In order to supplement the HLA allele information, which was specific to the Japanese population, and was not correctly implemented in the Omixon, we updated the HLA typing results based on those obtained from a sequence-based typing method. We downloaded the GRCh37 reference genome from Ensembl, a genome browser for vertebrate genomes. GRCh37 reference genome was created by the Genome Reference Consortium (GRC) in 2009. The sequence reads were aligned to the GRCh37 of the MHC region using BWA (version 0.7.15) [28]. We obtained HLA allele sequences from the IPD and IMGT/HLA databases [29]. We used the GATK Unified Genotyper and Haplotypecaller for variant calling [30]. Details of the HLA genotyping protocol is described in our previous study [31, 32].
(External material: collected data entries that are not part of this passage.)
/-- `LD C,L` (R272). -/
def execZLd_C_L (s : State) : Host.Outcome State Fault Refusal := .next (runZLdRR (cyc .main 0x4D s) .c .l s)

/-- `LD C,(HL)` (R274). -/
def execZLd_C_atHL (s : State) : Host.Outcome State Fault Refusal := .next (runZLdRM (cyc .main 0x4E s) .c .hl s)

/-- `LD C,A` (R272). -/
def execZLd_C_A (s : State) : Host.Outcome State Fault Refusal := .next (runZLdRR (cyc .main 0x4F s) .c .a s)

/-- `LD D,B` (R272). -/
def execZLd_D_B (s : State) : Host.Outcome State Fault Refusal := .next (runZLdRR (cyc .main 0x50 s) .d .b s)

/-- `LD D,C` (R272). -/
def execZLd_D_C (s : State) : Host.Outcome State Fault Refusal := .next (runZLdRR (cyc .main 0x51 s) .d .c s)

/-- `LD D,D` (R272). -/
def execZLd_D_D (s : State) : Host.Outcome State Fault Refusal := .next (runZLdRR (cyc .main 0x52 s) .d .d s)

/-- `LD D,E` (R272). -/
def execZLd_D_E (s : State) : Host.Outcome State Fault Refusal := .next (runZLdRR (cyc .main 0x53 s) .d .e s)

/-- `LD D,H` (R272). -/
def execZLd_D_H (s : State) : Host.Outcome State Fault Refusal := .next (runZLdRR (cyc .main 0x54 s) .d .h s)

/-- `LD D,L` (R272). -/
def execZLd_D_L (s : State) : Host.Outcome State Fault Refusal := .next (runZLdRR (cyc .main 0x55 s) .d .l s)

/-- `LD D,(HL)` (R274). -/
def execZLd_D_atHL (s : State) : Host.Outcome State Fault Refusal := .next (runZLdRM (cyc .main 0x56 s) .d .hl s)

/-- `LD D,A` (R272). -/
def execZLd_D_A (s : State) : Host.Outcome State Fault Refusal := .next (runZLdRR (cyc .main 0x57 s) .d .a s)

/-- `LD E,B` (R272). -/
def execZLd_E_B (s : State) : Host.Outcome State Fault Refusal := .next (runZLdRR (cyc .main 0x58 s) .e .b s)

/-- `LD E,C` (R272). -/
def execZLd_E_C (s : State) : Host.Outcome State Fault Refusal := .next (runZLdRR (cyc .main 0x59 s) .e .c s)

/-- `LD E,D` (R272). -/
def execZLd_E_D (s : State) : Host.Outcome State Fault Refusal := .next (runZLdRR (cyc .main 0x5A s) .e .d s)

/-- `LD E,E` (R272). -/
def execZLd_E_E (s : State) : Host.Outcome State Fault Refusal := .next (runZLdRR (cyc .main 0x5B s) .e .e s)

/-- `LD E,H` (R272). -/
def execZLd_E_H (s : State) : Host.Outcome State Fault Refusal := .next (runZLdRR (cyc .main 0x5C s) .e .h s)

/-- `LD E,L` (R272). -/
def execZLd_E_L (s : State) : Host.Outcome State Fault Refusal := .next (runZLdRR (cyc .main 0x5D s) .e .l s)

/-- `LD E,(HL)` (R274). -/
def execZLd_E_atHL (s : State) : Host.Outcome State Fault Refusal := .next (runZLdRM (cyc .main 0x5E s) .e .hl s)

/-- `LD E,A` (R272). -/
def execZLd_E_A (s : State) : Host.Outcome State Fault Refusal := .next (runZLdRR (cyc .main 0x5F s) .e .a s)

/-- `LD H,B` (R272). -/
def execZLd_H_B (s : State) : Host.Outcome State Fault Refusal := .next (runZLdRR (cyc .main 0x60 s) .h .b s)

/-- `LD H,C` (R272). -/
def execZLd_H_C (s : State) : Host.Outcome State Fault Refusal := .next (runZLdRR (cyc .main 0x61 s) .h .c s)

/-- `LD H,D` (R272). -/
def execZLd_H_D (s : State) : Host.Outcome State Fault Refusal := .next (runZLdRR (cyc .main 0x62 s) .h .d s)

/-- `LD H,E` (R272). -/
def execZLd_H_E (s : State) : Host.Outcome State Fault Refusal := .next (runZLdRR (cyc .main 0x63 s) .h .e s)

/-- `LD H,H` (R272). -/
def execZLd_H_H (s : State) : Host.Outcome State Fault Refusal := .next (runZLdRR (cyc .main 0x64 s) .h .h s)

/-- `LD H,L` (R272). -/
def execZLd_H_L (s : State) : Host.Outcome State Fault Refusal := .next (runZLdRR (cyc .main 0x65 s) .h .l s)

/-- `LD H,(HL)` (R274). -/
def execZLd_H_atHL (s : State) : Host.Outcome State Fault Refusal := .next (runZLdRM (cyc .main 0x66 s) .h .hl s)

/-- `LD H,A` (R272). -/
def execZLd_H_A (s : State) : Host.Outcome State Fault Refusal := .next (runZLdRR (cyc .main 0x67 s) .h .a s)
The statistical framework for analysis
We evaluated the association of the HLA variants with the risk of MS and NMOSD using a logistic regression model, which assumed additive effects of allele dosages on a log-odds scale using the R statistical software (version 3.4.1) when the number of cases was more than five. Otherwise, we used Fisher’s exact test. We analyzed HLA variants that were more than 0.1% both in case and control samples. We excluded HLA amino acid polymorphisms that were monomorphic in cases or controls. We assessed the significance level of the association study by applying a Bonferroni correction according to the number of the assessed variants (adjusted p < 0.05). We conducted conditional association analysis of the HLA variants by including the top-associated HLA variants as covariates. An omnibus p value was calculated for each HLA amino acid position which had more than two amino acid residues based on a log-likelihood ratio test. We assessed the significance of the improvement in the fit by calculating the deviance for the positions with n residues, which followed a χ2 distribution with n-1 degrees of freedom.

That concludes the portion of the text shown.